MATERIAL FOR THIS TASK -
-- ==== Sys2Proof/Laws/Decode.lean ====
section
/-! SUPPORT. Laws/Decode.lean: the laws of command words and of register offsets, from which decode and encode are compared. -/

namespace Sys2Proof

/-! ### Fields of a word -/

/-- A command word is its five fields (`30_encoding.md` R81). -/
theorem word_split (w : Word) :
    w = w.extractLsb' 28 4 ++ w.extractLsb' 17 11 ++ w.extractLsb' 16 1 ++ w.extractLsb' 13 3 ++ w.extractLsb' 0 13 := by
  apply BitVec.eq_of_getLsbD_eq
  intro i hi
  simp only [BitVec.getLsbD_append, BitVec.getLsbD_extractLsb']
  split_ifs <;> (rw [decide_eq_true (by omega), Bool.true_and]; congr 1; omega)

/-- The fields of a word put together from fields. -/
theorem fields_append (o : BitVec 4) (r : BitVec 11) (l : BitVec 1) (c : BitVec 3) (a : BitVec 13) :
    (o ++ r ++ l ++ c ++ a : Word).extractLsb' 28 4 = o ∧ (o ++ r ++ l ++ c ++ a : Word).extractLsb' 17 11 = r ∧
    (o ++ r ++ l ++ c ++ a : Word).extractLsb' 16 1 = l ∧ (o ++ r ++ l ++ c ++ a : Word).extractLsb' 13 3 = c ∧
    (o ++ r ++ l ++ c ++ a : Word).extractLsb' 0 13 = a := by
  refine ⟨?_, ?_, ?_, ?_, ?_⟩ <;> 
  · apply BitVec.eq_of_getLsbD_eq
    intro i hi
    simp only [BitVec.getLsbD_append, BitVec.getLsbD_extractLsb', hi, decide_true, Bool.true_and]
    split_ifs <;> first | omega | (congr 1; omega)

/-- Masking a word masks its fields. -/
theorem append_and (o mo : BitVec 4) (r mr : BitVec 11) (l ml : BitVec 1) (c mc : BitVec 3) (a ma : BitVec 13) :
   (o ++ r ++ l ++ c ++ a : Word) &&& (mo ++ mr ++ ml ++ mc ++ ma : Word) = (o &&& mo) ++ (r &&& mr) ++ (l &&& ml) ++ (c &&& mc) ++ (a &&& ma) := by
  simp only [BitVec.and_append]
/-- Words are equal when their fields are. -/
theorem append_inj (o mo : BitVec 4) (r mr : BitVec 11) (l ml : BitVec 1) (c mc : BitVec 3) (a ma : BitVec 13) :
   (o ++ r ++ l ++ c ++ a : Word) = (mo ++ mr ++ ml ++ mc ++ ma : Word) ↔ o = mo ∧ r = mr ∧ l = ml ∧ c = mc ∧ a = ma := by
  constructor
  · intro h
    have h1 := fields_append o r l c a
    have h2 := fields_append mo mr ml mc ma
    rw [h] at h1
    exact ⟨h1.1.symm.trans h2.1, h1.2.1.symm.trans h2.2.1, h1.2.2.1.symm.trans h2.2.2.1,
      h1.2.2.2.1.symm.trans h2.2.2.2.1, h1.2.2.2.2.symm.trans h2.2.2.2.2⟩
  · rintro ⟨rfl, rfl, rfl, rfl, rfl⟩; rfl
/-! ### Opcodes -/

/-- The number of an opcode (`30_encoding.md` R83). -/
def Opcode.number : Opcode → BitVec 4
  | .nop => 0x0#4 | .setCam => 0x1#4 | .getCam => 0x2#4 | .setCrk => 0x3#4 | .getCrk => 0x4#4 | .setTdc => 0x5#4
  | .getTdc => 0x6#4 | .rdWord => 0x7#4 | .wrWord => 0x8#4 | .validate => 0x9#4 | .generate => 0xA#4 | .clrErr => 0xB#4

/-- The LVL, CYL and ADDR bits that the mask of an opcode covers: all of a field it does not use, none of one it uses. -/
def Opcode.lvlMask : Opcode → BitVec 1
  | .setCam | .setCrk | .setTdc => 0#1
  | .nop | .getCam | .getCrk | .getTdc | .rdWord | .wrWord | .validate | .generate | .clrErr => 1#1
def Opcode.cylMask : Opcode → BitVec 3
  | .setTdc | .getTdc => 0#3
  | .nop | .setCam | .getCam | .setCrk | .getCrk | .rdWord | .wrWord | .validate | .generate | .clrErr => 7#3
def Opcode.addrMask : Opcode → BitVec 13
  | .setCam | .getCam | .setCrk | .getCrk | .setTdc | .getTdc | .rdWord | .wrWord => 0#13
  | .nop | .validate | .generate | .clrErr => 8191#13

theorem maskWord_fields (op : Opcode) :
    op.maskWord = (15#4 ++ 2047#11 ++ op.lvlMask ++ op.cylMask ++ op.addrMask : Word) := by cases op <;> decide

theorem matchWord_fields (op : Opcode) : op.matchWord = (op.number ++ 0#11 ++ 0#1 ++ 0#3 ++ 0#13 : Word) := by cases op <;> decide

theorem opcodeOfNumber_iff (o : BitVec 4) (op : Opcode) : opcodeOfNumber o.toNat = some op ↔ o = op.number := by
  cases op <;> revert o <;> decide

theorem opcodeOfNumber_none_iff (o : BitVec 4) : opcodeOfNumber o.toNat = none ↔ 12 ≤ o.toNat := by
  revert o; decide

/-- The field checks that the mask of an opcode makes (`30_encoding.md` R84). -/
def Opcode.fieldsOk (op : Opcode) (w : Word) : Prop :=
  w.extractLsb' 17 11 = 0#11 ∧ w.extractLsb' 16 1 &&& op.lvlMask = 0#1 ∧ w.extractLsb' 13 3 &&& op.cylMask = 0#3 ∧
    w.extractLsb' 0 13 &&& op.addrMask = 0#13

theorem and_mask_iff (op : Opcode) (w : Word) : w &&& op.maskWord = op.matchWord ↔ w.extractLsb' 28 4 = op.number ∧ op.fieldsOk w := by
  conv_lhs => rw [word_split w]
  rw [maskWord_fields, matchWord_fields, append_and, append_inj]
  have h15 : ∀ x : BitVec 4, x &&& 15#4 = x := by decide
  have h2047 : w.extractLsb' 17 11 &&& 2047#11 = w.extractLsb' 17 11 := by
    have : (2047#11 : BitVec 11) = BitVec.allOnes 11 := by decide
    rw [this, BitVec.and_allOnes]
  rw [h15, h2047]
  rfl

theorem commandOf_of_opcode {w : Word} {op : Opcode} (h : opcodeOfNumber (w.extractLsb' 28 4).toNat = some op) :
    commandOf w = if w &&& op.maskWord = op.matchWord then some op else none := by
  unfold commandOf opcField; rw [h]

theorem commandOf_of_reserved {w : Word} (h : 12 ≤ (w.extractLsb' 28 4).toNat) : commandOf w = none := by
  unfold commandOf opcField; rw [(opcodeOfNumber_none_iff _).2 h]

/-- What a word spells (`30_encoding.md` R83, R86), by its fields. -/
theorem commandOf_iff (w : Word) (op : Opcode) : commandOf w = some op ↔ w.extractLsb' 28 4 = op.number ∧ op.fieldsOk w := by
  constructor
  · intro hc
    cases h : opcodeOfNumber (w.extractLsb' 28 4).toNat with
    | none => rw [commandOf_of_reserved ((opcodeOfNumber_none_iff _).1 h)] at hc; cases hc
    | some op' =>
      rw [commandOf_of_opcode h] at hc
      split at hc
      · rename_i h1; cases hc; exact (and_mask_iff _ _).1 h1
      · cases hc
  · intro h
    rw [commandOf_of_opcode ((opcodeOfNumber_iff _ op).2 h.1), if_pos ((and_mask_iff _ _).2 h)]

theorem and_addrMask (op : Opcode) (x : BitVec 13) : x &&& op.addrMask = 0#13 ↔ usesAddr op.number = true ∨ x = 0#13 := by
  have hA : x &&& 8191#13 = x := by
    have : (8191#13 : BitVec 13) = BitVec.allOnes 13 := by decide
    rw [this, BitVec.and_allOnes]
  cases op <;> simp [Opcode.addrMask, Opcode.number, usesAddr, hA]

theorem and_cylMask (op : Opcode) (x : BitVec 3) : x &&& op.cylMask = 0#3 ↔ usesCyl op.number = true ∨ x = 0#3 := by
  cases op <;> revert x <;> decide

theorem and_lvlMask (op : Opcode) (x : BitVec 1) : x &&& op.lvlMask = 0#1 ↔ usesLvl op.number = true ∨ x = 0#1 := by
  cases op <;> revert x <;> decide

/-- A word spells no command by R84 and R85's fields exactly when its opcode is reserved or a field check of its opcode fails. -/
theorem spellsNoCommand_iff (w : Word) :
    spellsNoCommand w = true ↔ 12 ≤ (w.extractLsb' 28 4).toNat ∨ w.extractLsb' 17 11 ≠ 0#11 ∨
      (usesAddr (w.extractLsb' 28 4) = false ∧ w.extractLsb' 0 13 ≠ 0#13) ∨
      (usesCyl (w.extractLsb' 28 4) = false ∧ w.extractLsb' 13 3 ≠ 0#3) ∨
      (usesLvl (w.extractLsb' 28 4) = false ∧ w.extractLsb' 16 1 ≠ 0#1) := by
  unfold spellsNoCommand
  simp only [Bool.or_eq_true, Bool.and_eq_true, decide_eq_true_eq, bne_iff_ne, Bool.not_eq_true', or_assoc]
  rfl

/-- A word spells no command by R86's decoder exactly when it does by R84 and R85's fields. -/
theorem commandOf_none_iff (w : Word) : commandOf w = none ↔ spellsNoCommand w = true := by
  rw [spellsNoCommand_iff]
  cases h : opcodeOfNumber (w.extractLsb' 28 4).toNat with
  | none =>
    have h12 := (opcodeOfNumber_none_iff _).1 h
    exact iff_of_true (commandOf_of_reserved h12) (.inl h12)
  | some op =>
    have ho := (opcodeOfNumber_iff _ _).1 h
    have h12 : ¬ 12 ≤ (w.extractLsb' 28 4).toNat := fun hge => by
      rw [(opcodeOfNumber_none_iff _).2 hge] at h; cases h
    have hc : commandOf w = none ↔ ¬ op.fieldsOk w := by
      rw [commandOf_of_opcode h]
      by_cases hf : op.fieldsOk w
      · simp [(and_mask_iff op w).2 ⟨ho, hf⟩, hf]
      · have : ¬ w &&& op.maskWord = op.matchWord := fun hm => hf ((and_mask_iff op w).1 hm).2
        simp [this, hf]
    rw [hc]
    unfold Opcode.fieldsOk
    rw [and_addrMask, and_cylMask, and_lvlMask, ho]
    have hb : ∀ x : Bool, x = false ↔ ¬ x = true := by decide
    rw [hb, hb, hb]
    rw [ho] at h12
    tauto

/-! ### Command words put together -/

theorem commandWord_fields (o : BitVec 4) (l : Level) (c : BitVec 3) (a : BitVec 13) :
    (commandWord o l c a).extractLsb' 28 4 = o ∧ (commandWord o l c a).extractLsb' 17 11 = 0#11 ∧
    (commandWord o l c a).extractLsb' 16 1 = BitVec.ofBool l.toBool ∧ (commandWord o l c a).extractLsb' 13 3 = c ∧
    (commandWord o l c a).extractLsb' 0 13 = a := fields_append o 0#11 (BitVec.ofBool l.toBool) c a

theorem bit16_of_field (w : Word) : w.getLsbD 16 = (w.extractLsb' 16 1).getLsbD 0 := by
  simp

@[simp] theorem commandWord_lvl (o : BitVec 4) (l : Level) (c : BitVec 3) (a : BitVec 13) : lvlField (commandWord o l c a) = l := by
  unfold lvlField
  rw [bit16_of_field, (commandWord_fields o l c a).2.2.1]
  cases l <;> rfl

@[simp] theorem commandWord_cyl (o : BitVec 4) (l : Level) (c : BitVec 3) (a : BitVec 13) : cylField (commandWord o l c a) = c :=
  (commandWord_fields o l c a).2.2.2.1

@[simp] theorem commandWord_addr (o : BitVec 4) (l : Level) (c : BitVec 3) (a : BitVec 13) : addrField (commandWord o l c a) = a :=
  (commandWord_fields o l c a).2.2.2.2

/-- The word of an opcode whose unused fields are 0 spells that opcode. -/
theorem commandOf_commandWord (op : Opcode) (l : Level) (c : BitVec 3) (a : BitVec 13)
    (hl : BitVec.ofBool l.toBool &&& op.lvlMask = 0#1) (hc : c &&& op.cylMask = 0#3) (ha : a &&& op.addrMask = 0#13) :
    commandOf (commandWord op.number l c a) = some op := by
  obtain ⟨h1, h2, h3, h4, h5⟩ := commandWord_fields op.number l c a
  rw [commandOf_iff]
  unfold Opcode.fieldsOk
  rw [h1, h2, h3, h4, h5]
  exact ⟨rfl, rfl, hl, hc, ha⟩

/-- A word is the command word of its own fields when RSV is 0. -/
theorem commandWord_of_fields (w : Word) (h : w.extractLsb' 17 11 = 0#11) :
    commandWord (w.extractLsb' 28 4) (lvlField w) (cylField w) (addrField w) = w := by
  conv_rhs => rw [word_split w]
  unfold commandWord lvlField cylField addrField
  rw [h, bit16_of_field]
  congr 3
  simp only [Machine.toBool_ofBool]
  generalize w.extractLsb' 16 1 = x
  revert x; decide

/-! ### Register offsets -/

theorem aligned_iff (off : BitVec 8) : off.toNat % 4 = 0 ↔ off.extractLsb' 0 2 = 0#2 := by
  revert off; decide

end Sys2Proof
end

PROBLEM TO WORK ON - Could you set down, word for word, only the lines above from the line with "put together -/" to the line with "(commandWord_fields o l c a).2.2.2.1", including both?

EXPECTED ANSWER -
/-! ### Command words put together -/

theorem commandWord_fields (o : BitVec 4) (l : Level) (c : BitVec 3) (a : BitVec 13) :
    (commandWord o l c a).extractLsb' 28 4 = o ∧ (commandWord o l c a).extractLsb' 17 11 = 0#11 ∧
    (commandWord o l c a).extractLsb' 16 1 = BitVec.ofBool l.toBool ∧ (commandWord o l c a).extractLsb' 13 3 = c ∧
    (commandWord o l c a).extractLsb' 0 13 = a := fields_append o 0#11 (BitVec.ofBool l.toBool) c a

theorem bit16_of_field (w : Word) : w.getLsbD 16 = (w.extractLsb' 16 1).getLsbD 0 := by
  simp

@[simp] theorem commandWord_lvl (o : BitVec 4) (l : Level) (c : BitVec 3) (a : BitVec 13) : lvlField (commandWord o l c a) = l := by
  unfold lvlField
  rw [bit16_of_field, (commandWord_fields o l c a).2.2.1]
  cases l <;> rfl

@[simp] theorem commandWord_cyl (o : BitVec 4) (l : Level) (c : BitVec 3) (a : BitVec 13) : cylField (commandWord o l c a) = c :=
  (commandWord_fields o l c a).2.2.2.1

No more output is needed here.